Stored items:
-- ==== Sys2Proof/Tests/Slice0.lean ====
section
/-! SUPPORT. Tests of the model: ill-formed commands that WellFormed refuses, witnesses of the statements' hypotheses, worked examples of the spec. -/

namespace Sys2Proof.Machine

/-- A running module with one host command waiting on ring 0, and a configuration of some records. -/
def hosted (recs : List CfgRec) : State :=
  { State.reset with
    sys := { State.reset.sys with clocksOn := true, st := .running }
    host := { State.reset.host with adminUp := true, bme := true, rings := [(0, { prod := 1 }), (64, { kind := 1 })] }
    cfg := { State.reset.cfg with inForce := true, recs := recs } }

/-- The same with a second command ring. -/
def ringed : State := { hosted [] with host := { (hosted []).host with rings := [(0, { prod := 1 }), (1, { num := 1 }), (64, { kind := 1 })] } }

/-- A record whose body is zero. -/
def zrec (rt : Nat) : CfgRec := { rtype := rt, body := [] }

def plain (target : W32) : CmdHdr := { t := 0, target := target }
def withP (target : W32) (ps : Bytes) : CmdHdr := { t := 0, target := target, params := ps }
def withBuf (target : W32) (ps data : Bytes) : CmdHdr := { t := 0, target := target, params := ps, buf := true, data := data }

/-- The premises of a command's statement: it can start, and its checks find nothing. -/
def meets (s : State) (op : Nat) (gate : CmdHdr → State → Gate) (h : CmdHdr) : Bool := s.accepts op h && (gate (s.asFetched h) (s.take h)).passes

--

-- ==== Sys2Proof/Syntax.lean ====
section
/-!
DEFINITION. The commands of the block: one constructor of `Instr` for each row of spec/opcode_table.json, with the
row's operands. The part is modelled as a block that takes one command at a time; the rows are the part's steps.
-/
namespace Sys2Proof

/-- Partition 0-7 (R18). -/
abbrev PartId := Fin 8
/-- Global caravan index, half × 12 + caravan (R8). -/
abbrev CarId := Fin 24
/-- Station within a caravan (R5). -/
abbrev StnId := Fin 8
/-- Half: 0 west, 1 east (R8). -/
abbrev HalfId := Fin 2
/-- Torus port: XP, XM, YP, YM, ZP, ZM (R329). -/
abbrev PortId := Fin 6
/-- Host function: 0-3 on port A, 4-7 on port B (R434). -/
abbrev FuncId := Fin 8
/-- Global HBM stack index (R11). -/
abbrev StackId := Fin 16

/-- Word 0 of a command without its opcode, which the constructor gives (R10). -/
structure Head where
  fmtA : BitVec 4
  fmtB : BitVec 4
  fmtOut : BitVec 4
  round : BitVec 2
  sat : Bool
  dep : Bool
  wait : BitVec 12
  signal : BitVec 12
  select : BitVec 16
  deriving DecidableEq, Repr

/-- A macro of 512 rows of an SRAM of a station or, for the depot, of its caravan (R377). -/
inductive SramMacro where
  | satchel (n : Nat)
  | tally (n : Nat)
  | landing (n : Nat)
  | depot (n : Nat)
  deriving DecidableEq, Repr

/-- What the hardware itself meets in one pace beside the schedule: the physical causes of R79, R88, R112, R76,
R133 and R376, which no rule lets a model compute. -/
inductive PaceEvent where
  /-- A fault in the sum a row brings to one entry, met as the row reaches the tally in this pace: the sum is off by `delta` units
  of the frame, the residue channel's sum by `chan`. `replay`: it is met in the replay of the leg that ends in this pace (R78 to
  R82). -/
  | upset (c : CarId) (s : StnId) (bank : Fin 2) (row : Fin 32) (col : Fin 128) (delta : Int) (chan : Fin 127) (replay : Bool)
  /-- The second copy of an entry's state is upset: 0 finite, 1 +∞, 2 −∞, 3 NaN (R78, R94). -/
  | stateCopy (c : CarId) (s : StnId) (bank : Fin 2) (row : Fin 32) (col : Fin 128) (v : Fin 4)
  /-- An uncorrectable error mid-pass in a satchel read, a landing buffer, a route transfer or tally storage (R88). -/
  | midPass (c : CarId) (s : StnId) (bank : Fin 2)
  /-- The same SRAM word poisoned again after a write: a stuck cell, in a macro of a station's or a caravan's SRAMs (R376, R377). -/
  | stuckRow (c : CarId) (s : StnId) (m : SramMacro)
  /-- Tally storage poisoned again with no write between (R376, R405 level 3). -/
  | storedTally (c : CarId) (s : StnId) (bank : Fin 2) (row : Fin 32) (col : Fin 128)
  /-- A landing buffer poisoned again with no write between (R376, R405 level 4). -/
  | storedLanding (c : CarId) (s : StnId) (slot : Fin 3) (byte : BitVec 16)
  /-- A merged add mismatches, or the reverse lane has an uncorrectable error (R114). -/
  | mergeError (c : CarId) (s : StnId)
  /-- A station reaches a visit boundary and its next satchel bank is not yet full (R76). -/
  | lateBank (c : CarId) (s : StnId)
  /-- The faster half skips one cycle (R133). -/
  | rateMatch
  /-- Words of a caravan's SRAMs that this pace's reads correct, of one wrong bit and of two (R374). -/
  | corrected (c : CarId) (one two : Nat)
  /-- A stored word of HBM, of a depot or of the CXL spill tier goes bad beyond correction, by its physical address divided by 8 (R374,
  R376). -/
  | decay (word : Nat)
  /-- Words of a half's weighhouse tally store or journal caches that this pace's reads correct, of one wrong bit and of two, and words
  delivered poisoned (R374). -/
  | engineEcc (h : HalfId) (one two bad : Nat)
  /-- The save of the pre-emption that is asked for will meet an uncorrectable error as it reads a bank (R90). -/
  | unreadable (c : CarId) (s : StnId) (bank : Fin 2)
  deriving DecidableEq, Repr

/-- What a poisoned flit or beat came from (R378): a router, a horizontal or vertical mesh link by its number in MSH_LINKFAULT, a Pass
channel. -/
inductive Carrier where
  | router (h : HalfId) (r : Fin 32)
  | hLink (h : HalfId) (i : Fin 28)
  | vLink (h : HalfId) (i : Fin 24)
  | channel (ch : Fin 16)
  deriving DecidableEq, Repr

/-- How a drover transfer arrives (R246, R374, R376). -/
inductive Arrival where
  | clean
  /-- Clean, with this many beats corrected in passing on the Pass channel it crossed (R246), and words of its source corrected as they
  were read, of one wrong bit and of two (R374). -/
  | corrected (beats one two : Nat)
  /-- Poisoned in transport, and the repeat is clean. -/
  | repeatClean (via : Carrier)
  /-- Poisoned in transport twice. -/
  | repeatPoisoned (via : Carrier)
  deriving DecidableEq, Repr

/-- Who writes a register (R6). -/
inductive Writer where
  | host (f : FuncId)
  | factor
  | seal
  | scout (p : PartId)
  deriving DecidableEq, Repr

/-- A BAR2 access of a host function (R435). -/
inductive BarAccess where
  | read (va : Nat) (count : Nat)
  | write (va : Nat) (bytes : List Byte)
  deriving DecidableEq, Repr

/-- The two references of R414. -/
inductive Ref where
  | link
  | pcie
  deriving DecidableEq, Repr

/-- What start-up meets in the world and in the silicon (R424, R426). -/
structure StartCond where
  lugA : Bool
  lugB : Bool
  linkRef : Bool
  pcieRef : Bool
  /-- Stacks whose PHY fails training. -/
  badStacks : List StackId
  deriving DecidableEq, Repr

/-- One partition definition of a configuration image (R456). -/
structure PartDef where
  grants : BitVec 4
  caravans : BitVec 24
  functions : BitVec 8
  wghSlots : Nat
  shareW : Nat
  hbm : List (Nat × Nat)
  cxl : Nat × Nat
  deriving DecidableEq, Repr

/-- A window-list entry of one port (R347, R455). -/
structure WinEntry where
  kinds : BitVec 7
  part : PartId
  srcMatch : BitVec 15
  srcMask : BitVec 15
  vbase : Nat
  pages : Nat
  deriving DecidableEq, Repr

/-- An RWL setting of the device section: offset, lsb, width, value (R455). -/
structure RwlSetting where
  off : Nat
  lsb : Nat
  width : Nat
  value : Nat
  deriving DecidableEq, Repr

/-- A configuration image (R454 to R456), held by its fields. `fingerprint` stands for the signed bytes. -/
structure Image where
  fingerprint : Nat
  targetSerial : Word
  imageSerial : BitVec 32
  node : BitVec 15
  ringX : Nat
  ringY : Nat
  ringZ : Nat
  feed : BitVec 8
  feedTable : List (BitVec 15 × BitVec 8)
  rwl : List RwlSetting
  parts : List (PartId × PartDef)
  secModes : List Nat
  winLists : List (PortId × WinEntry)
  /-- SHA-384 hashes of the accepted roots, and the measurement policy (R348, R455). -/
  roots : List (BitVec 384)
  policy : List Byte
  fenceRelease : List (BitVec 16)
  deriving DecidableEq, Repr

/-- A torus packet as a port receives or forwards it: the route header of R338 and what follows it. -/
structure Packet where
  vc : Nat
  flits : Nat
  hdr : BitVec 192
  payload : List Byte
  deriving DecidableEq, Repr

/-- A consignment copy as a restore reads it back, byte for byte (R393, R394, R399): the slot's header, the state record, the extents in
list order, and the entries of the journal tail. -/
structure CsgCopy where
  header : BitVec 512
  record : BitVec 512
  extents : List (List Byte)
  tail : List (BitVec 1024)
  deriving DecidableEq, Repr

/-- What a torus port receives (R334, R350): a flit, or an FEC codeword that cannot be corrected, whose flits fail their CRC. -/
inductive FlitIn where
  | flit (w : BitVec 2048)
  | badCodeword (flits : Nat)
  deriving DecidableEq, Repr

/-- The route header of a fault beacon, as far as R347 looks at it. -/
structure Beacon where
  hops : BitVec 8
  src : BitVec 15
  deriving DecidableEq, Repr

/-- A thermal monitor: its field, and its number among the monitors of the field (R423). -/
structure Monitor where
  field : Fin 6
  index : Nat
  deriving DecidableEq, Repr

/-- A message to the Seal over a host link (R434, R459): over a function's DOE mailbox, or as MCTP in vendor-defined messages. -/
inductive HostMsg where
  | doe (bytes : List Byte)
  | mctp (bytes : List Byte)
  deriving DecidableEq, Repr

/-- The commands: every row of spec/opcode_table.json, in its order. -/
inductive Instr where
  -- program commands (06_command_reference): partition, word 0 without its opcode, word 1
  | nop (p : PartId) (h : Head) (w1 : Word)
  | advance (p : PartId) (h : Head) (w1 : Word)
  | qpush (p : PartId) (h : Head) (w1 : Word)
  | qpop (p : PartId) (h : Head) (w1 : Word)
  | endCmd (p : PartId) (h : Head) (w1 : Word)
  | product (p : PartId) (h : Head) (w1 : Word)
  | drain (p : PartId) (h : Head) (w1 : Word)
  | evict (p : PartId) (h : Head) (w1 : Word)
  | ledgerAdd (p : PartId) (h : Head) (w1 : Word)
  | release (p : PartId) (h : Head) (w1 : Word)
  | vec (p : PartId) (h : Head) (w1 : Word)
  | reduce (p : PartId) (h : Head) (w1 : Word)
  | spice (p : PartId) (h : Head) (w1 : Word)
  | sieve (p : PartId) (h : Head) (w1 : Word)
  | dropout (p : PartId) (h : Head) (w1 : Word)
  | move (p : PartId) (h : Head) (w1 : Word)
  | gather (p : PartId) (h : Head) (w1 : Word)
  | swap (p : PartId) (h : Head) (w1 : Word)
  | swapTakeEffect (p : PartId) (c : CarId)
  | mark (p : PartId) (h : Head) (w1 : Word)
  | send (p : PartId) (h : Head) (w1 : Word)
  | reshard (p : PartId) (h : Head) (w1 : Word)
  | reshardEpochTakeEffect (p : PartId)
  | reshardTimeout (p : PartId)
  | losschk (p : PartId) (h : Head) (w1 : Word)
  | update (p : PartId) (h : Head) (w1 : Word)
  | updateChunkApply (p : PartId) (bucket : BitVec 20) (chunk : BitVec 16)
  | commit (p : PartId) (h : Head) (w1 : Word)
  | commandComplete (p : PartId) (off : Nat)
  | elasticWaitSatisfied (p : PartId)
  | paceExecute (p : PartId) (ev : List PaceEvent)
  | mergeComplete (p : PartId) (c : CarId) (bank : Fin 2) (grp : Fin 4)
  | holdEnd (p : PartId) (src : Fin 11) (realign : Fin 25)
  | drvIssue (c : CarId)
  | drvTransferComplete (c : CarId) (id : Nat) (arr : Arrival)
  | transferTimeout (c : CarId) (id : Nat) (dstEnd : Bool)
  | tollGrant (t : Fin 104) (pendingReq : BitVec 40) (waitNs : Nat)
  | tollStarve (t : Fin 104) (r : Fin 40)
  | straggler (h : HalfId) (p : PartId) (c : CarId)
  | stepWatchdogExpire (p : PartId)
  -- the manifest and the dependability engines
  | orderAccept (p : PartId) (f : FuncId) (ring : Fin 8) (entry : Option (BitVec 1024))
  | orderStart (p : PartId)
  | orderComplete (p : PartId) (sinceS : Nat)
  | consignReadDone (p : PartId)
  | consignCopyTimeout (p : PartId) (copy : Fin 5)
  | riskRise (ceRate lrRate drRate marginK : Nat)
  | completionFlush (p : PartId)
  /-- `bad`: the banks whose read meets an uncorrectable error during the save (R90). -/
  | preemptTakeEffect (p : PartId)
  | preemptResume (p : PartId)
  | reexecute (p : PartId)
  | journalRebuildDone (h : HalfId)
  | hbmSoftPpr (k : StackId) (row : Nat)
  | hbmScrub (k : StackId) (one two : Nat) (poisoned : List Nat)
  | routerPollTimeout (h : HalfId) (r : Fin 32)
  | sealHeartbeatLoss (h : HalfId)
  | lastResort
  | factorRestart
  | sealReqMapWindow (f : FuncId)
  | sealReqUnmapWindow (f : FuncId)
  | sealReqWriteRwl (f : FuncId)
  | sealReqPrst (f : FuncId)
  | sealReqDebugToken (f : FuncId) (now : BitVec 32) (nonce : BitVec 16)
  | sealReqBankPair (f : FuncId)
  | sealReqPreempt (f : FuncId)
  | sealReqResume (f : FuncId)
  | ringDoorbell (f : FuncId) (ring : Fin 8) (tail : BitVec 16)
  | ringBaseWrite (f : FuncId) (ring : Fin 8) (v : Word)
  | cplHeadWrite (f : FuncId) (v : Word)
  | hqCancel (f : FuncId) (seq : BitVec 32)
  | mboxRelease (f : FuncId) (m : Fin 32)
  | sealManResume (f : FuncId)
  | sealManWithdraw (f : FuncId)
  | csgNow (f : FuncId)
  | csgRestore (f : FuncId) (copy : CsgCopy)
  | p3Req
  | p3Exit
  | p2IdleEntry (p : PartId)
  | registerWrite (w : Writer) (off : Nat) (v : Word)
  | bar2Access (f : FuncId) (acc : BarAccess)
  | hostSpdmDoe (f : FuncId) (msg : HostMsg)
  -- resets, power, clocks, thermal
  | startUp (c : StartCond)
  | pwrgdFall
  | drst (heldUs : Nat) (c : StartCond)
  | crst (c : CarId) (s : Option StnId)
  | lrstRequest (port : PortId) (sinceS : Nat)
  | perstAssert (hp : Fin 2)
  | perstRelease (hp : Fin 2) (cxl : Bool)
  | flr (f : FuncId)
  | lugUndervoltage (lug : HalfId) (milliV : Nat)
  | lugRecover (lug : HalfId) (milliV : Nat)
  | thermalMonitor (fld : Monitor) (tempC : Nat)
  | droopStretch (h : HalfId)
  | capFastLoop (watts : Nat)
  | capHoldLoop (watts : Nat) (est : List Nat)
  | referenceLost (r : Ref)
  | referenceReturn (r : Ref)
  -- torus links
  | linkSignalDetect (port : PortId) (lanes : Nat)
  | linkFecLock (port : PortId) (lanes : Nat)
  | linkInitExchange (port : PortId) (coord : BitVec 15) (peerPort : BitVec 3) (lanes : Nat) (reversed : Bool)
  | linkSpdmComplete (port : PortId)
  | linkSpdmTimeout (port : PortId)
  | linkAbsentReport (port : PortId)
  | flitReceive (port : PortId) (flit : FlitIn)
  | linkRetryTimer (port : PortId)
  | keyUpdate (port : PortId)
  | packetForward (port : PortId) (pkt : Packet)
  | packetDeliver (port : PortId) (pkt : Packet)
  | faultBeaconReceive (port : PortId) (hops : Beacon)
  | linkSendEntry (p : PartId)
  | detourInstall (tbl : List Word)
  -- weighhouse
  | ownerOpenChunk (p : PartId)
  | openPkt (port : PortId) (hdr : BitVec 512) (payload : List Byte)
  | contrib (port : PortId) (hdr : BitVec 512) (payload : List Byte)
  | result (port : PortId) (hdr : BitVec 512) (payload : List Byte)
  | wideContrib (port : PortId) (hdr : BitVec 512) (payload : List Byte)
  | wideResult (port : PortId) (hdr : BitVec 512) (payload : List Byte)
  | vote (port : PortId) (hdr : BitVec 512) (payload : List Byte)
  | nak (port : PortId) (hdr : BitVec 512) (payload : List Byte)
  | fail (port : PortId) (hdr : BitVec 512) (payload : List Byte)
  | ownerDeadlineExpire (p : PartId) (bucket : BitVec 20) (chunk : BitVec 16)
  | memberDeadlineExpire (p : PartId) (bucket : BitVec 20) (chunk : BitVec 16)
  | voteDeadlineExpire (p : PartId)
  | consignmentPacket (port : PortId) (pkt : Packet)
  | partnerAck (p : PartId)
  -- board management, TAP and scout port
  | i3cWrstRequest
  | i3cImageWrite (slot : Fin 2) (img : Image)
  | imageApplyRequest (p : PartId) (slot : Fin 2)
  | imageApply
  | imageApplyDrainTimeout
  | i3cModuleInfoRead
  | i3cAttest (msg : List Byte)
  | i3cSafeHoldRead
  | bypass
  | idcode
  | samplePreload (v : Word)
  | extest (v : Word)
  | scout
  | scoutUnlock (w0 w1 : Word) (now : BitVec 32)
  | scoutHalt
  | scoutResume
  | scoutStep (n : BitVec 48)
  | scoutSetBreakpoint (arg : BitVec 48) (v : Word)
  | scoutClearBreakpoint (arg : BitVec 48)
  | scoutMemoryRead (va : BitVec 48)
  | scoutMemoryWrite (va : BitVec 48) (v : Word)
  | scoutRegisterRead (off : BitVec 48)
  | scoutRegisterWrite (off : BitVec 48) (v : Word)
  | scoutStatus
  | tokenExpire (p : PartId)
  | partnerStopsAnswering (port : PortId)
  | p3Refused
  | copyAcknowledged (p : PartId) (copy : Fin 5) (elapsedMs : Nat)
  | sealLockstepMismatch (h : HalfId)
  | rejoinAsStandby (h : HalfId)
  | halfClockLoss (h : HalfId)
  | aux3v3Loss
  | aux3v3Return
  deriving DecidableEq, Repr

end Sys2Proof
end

Try it:
From the entries above, give again exactly the lines running from the line with "-- ==== Sys2Proof/Tests/Slice0.lean" to the line with "def zrec (rt"; include both of those lines.

Response to this exercise:
-- ==== Sys2Proof/Tests/Slice0.lean ====
section
/-! SUPPORT. Tests of the model: ill-formed commands that WellFormed refuses, witnesses of the statements' hypotheses, worked examples of the spec. -/

namespace Sys2Proof.Machine

/-- A running module with one host command waiting on ring 0, and a configuration of some records. -/
def hosted (recs : List CfgRec) : State :=
  { State.reset with
    sys := { State.reset.sys with clocksOn := true, st := .running }
    host := { State.reset.host with adminUp := true, bme := true, rings := [(0, { prod := 1 }), (64, { kind := 1 })] }
    cfg := { State.reset.cfg with inForce := true, recs := recs } }

/-- The same with a second command ring. -/
def ringed : State := { hosted [] with host := { (hosted []).host with rings := [(0, { prod := 1 }), (1, { num := 1 }), (64, { kind := 1 })] } }

/-- A record whose body is zero. -/
def zrec (rt : Nat) : CfgRec := { rtype := rt, body := [] }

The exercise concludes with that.